BEGIN Exercise input

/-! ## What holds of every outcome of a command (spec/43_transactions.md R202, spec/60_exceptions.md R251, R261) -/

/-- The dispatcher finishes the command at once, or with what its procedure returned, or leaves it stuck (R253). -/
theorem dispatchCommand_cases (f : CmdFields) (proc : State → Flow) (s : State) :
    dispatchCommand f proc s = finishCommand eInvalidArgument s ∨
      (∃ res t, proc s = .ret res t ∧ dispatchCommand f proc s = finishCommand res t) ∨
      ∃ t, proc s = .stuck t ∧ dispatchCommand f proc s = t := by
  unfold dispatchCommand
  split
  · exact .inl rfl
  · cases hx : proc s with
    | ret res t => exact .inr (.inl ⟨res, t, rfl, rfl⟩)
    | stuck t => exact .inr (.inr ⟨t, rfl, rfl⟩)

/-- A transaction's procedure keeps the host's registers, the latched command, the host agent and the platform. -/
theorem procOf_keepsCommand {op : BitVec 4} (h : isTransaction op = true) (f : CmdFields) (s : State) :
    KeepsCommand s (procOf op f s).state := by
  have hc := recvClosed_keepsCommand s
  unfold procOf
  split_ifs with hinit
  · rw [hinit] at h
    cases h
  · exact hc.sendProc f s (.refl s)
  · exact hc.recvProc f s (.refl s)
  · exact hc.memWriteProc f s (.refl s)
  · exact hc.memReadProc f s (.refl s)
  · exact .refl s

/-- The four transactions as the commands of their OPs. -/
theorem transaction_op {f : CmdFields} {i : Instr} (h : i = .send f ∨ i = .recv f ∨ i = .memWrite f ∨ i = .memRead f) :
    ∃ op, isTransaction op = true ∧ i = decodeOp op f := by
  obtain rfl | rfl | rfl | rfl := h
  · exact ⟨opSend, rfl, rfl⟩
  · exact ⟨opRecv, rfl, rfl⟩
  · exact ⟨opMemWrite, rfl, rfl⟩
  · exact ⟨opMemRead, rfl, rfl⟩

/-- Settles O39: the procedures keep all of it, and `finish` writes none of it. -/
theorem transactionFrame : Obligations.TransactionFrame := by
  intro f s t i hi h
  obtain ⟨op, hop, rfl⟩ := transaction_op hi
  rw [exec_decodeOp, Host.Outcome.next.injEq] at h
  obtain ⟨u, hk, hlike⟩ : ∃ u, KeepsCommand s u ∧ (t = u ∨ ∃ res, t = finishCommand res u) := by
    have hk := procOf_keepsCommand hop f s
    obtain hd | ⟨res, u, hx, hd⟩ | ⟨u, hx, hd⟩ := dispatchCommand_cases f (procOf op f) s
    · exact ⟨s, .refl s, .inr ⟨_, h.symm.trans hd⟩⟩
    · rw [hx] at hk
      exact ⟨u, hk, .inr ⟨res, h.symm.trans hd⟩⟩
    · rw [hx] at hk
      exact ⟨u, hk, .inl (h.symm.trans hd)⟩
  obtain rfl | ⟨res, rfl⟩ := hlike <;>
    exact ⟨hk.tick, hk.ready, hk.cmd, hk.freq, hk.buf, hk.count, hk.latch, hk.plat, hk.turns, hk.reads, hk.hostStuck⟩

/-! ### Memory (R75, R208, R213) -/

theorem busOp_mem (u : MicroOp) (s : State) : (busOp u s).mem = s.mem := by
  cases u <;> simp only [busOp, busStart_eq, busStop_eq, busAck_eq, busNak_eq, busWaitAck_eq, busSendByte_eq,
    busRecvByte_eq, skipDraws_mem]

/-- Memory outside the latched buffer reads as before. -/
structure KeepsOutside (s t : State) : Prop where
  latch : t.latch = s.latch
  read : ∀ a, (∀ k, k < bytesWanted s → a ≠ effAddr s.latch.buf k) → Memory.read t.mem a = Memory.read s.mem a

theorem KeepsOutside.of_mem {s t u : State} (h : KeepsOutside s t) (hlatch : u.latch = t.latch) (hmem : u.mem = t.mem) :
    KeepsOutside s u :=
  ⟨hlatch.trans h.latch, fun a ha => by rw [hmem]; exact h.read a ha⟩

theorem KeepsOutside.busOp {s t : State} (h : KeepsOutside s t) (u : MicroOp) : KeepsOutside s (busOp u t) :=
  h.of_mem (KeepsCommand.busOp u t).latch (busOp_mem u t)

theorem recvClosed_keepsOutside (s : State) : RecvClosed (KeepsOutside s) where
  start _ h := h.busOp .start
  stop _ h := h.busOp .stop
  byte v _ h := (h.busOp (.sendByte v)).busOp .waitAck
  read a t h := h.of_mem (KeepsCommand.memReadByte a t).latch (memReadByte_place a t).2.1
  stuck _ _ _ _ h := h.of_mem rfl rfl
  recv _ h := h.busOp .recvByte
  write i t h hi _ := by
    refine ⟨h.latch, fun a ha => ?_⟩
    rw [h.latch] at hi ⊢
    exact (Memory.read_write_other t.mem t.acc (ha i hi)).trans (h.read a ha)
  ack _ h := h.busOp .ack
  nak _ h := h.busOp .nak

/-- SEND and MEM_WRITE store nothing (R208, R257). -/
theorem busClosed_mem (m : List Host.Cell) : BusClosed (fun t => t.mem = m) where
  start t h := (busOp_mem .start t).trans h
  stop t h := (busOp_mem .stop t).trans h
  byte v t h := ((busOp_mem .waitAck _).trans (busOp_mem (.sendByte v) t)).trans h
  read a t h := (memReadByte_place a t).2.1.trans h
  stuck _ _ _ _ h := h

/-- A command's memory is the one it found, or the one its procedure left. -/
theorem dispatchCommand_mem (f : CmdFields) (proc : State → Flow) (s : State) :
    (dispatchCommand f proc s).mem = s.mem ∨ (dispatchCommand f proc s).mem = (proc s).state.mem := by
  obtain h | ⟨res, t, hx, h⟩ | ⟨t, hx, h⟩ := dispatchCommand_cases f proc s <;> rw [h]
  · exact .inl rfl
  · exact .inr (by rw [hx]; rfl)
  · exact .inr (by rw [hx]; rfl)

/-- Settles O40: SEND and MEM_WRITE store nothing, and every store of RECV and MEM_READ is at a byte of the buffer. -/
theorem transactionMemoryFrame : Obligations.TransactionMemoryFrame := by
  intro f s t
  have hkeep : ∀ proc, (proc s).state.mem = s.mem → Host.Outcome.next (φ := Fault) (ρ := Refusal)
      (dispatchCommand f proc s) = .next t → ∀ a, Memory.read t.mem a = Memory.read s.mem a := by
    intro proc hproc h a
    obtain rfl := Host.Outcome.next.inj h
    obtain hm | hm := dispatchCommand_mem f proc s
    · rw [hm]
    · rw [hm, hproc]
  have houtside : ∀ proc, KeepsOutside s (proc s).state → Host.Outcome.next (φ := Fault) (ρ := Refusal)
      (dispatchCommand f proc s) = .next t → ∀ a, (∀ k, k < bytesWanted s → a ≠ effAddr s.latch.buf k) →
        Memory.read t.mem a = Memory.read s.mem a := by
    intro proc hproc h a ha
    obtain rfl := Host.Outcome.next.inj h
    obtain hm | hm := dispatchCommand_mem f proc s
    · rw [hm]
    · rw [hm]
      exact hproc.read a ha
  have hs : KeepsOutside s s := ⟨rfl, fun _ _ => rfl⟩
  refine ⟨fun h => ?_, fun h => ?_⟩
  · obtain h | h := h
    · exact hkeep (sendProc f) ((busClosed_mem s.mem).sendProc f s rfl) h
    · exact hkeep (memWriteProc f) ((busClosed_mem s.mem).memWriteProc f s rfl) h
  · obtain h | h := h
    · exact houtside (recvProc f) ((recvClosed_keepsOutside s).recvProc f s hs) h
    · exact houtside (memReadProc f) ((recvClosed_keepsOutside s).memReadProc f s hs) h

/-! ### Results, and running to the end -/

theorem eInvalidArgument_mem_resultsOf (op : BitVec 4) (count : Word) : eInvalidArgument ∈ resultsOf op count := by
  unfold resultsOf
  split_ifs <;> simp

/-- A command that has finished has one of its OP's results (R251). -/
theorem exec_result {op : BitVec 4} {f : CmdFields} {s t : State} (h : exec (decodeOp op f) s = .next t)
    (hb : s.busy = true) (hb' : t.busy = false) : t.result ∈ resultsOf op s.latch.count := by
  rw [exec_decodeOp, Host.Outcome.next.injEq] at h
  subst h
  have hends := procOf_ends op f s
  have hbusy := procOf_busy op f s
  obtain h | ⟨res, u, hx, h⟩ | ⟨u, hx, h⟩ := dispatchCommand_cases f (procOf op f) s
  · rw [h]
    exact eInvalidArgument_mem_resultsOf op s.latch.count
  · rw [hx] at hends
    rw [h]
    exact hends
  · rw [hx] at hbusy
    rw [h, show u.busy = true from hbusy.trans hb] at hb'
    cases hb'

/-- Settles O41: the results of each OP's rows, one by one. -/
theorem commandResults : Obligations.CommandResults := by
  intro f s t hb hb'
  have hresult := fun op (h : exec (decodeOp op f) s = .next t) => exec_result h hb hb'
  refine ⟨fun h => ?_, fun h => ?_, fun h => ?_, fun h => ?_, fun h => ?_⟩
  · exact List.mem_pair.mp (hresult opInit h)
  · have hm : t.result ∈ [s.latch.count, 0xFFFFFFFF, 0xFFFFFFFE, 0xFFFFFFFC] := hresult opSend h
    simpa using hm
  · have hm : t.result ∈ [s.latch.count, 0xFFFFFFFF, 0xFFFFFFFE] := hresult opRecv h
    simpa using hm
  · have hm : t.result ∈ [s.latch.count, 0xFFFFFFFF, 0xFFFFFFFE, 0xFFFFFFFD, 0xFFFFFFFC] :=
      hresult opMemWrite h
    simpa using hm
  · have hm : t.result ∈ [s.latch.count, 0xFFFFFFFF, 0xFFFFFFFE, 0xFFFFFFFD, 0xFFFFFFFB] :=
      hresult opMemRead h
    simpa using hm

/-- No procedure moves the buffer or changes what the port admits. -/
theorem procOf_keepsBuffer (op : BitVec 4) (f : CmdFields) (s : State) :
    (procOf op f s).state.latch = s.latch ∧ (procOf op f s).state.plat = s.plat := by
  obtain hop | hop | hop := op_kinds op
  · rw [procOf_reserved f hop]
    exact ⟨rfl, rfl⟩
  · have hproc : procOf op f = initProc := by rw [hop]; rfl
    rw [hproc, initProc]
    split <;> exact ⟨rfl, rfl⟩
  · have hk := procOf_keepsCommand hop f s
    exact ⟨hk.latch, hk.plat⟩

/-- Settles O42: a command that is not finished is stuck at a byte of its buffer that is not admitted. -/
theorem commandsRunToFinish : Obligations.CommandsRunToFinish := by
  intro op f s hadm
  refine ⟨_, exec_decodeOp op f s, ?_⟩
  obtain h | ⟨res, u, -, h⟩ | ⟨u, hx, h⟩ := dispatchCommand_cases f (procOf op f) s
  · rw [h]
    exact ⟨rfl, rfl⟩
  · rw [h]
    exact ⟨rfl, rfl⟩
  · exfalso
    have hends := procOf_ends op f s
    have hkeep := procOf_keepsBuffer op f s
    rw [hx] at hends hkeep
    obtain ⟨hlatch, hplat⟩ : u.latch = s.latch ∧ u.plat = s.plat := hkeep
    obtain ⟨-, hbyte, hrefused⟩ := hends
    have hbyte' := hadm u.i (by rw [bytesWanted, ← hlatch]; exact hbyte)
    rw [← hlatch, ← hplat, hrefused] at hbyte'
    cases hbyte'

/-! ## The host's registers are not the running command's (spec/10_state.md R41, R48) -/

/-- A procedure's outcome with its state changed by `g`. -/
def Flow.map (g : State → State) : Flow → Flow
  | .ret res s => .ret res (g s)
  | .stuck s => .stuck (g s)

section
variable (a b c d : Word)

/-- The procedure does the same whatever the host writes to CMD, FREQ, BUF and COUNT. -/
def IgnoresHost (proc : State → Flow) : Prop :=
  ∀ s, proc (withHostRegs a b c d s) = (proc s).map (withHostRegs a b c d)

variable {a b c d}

END Exercise input

_What to produce_
Only lines holding the string "houtside" are wanted; gather each one from the entries above.

_Answer for the task_
  have houtside : ∀ proc, KeepsOutside s (proc s).state → Host.Outcome.next (φ := Fault) (ρ := Refusal)
    · exact houtside (recvProc f) ((recvClosed_keepsOutside s).recvProc f s hs) h
    · exact houtside (memReadProc f) ((recvClosed_keepsOutside s).memReadProc f s hs) h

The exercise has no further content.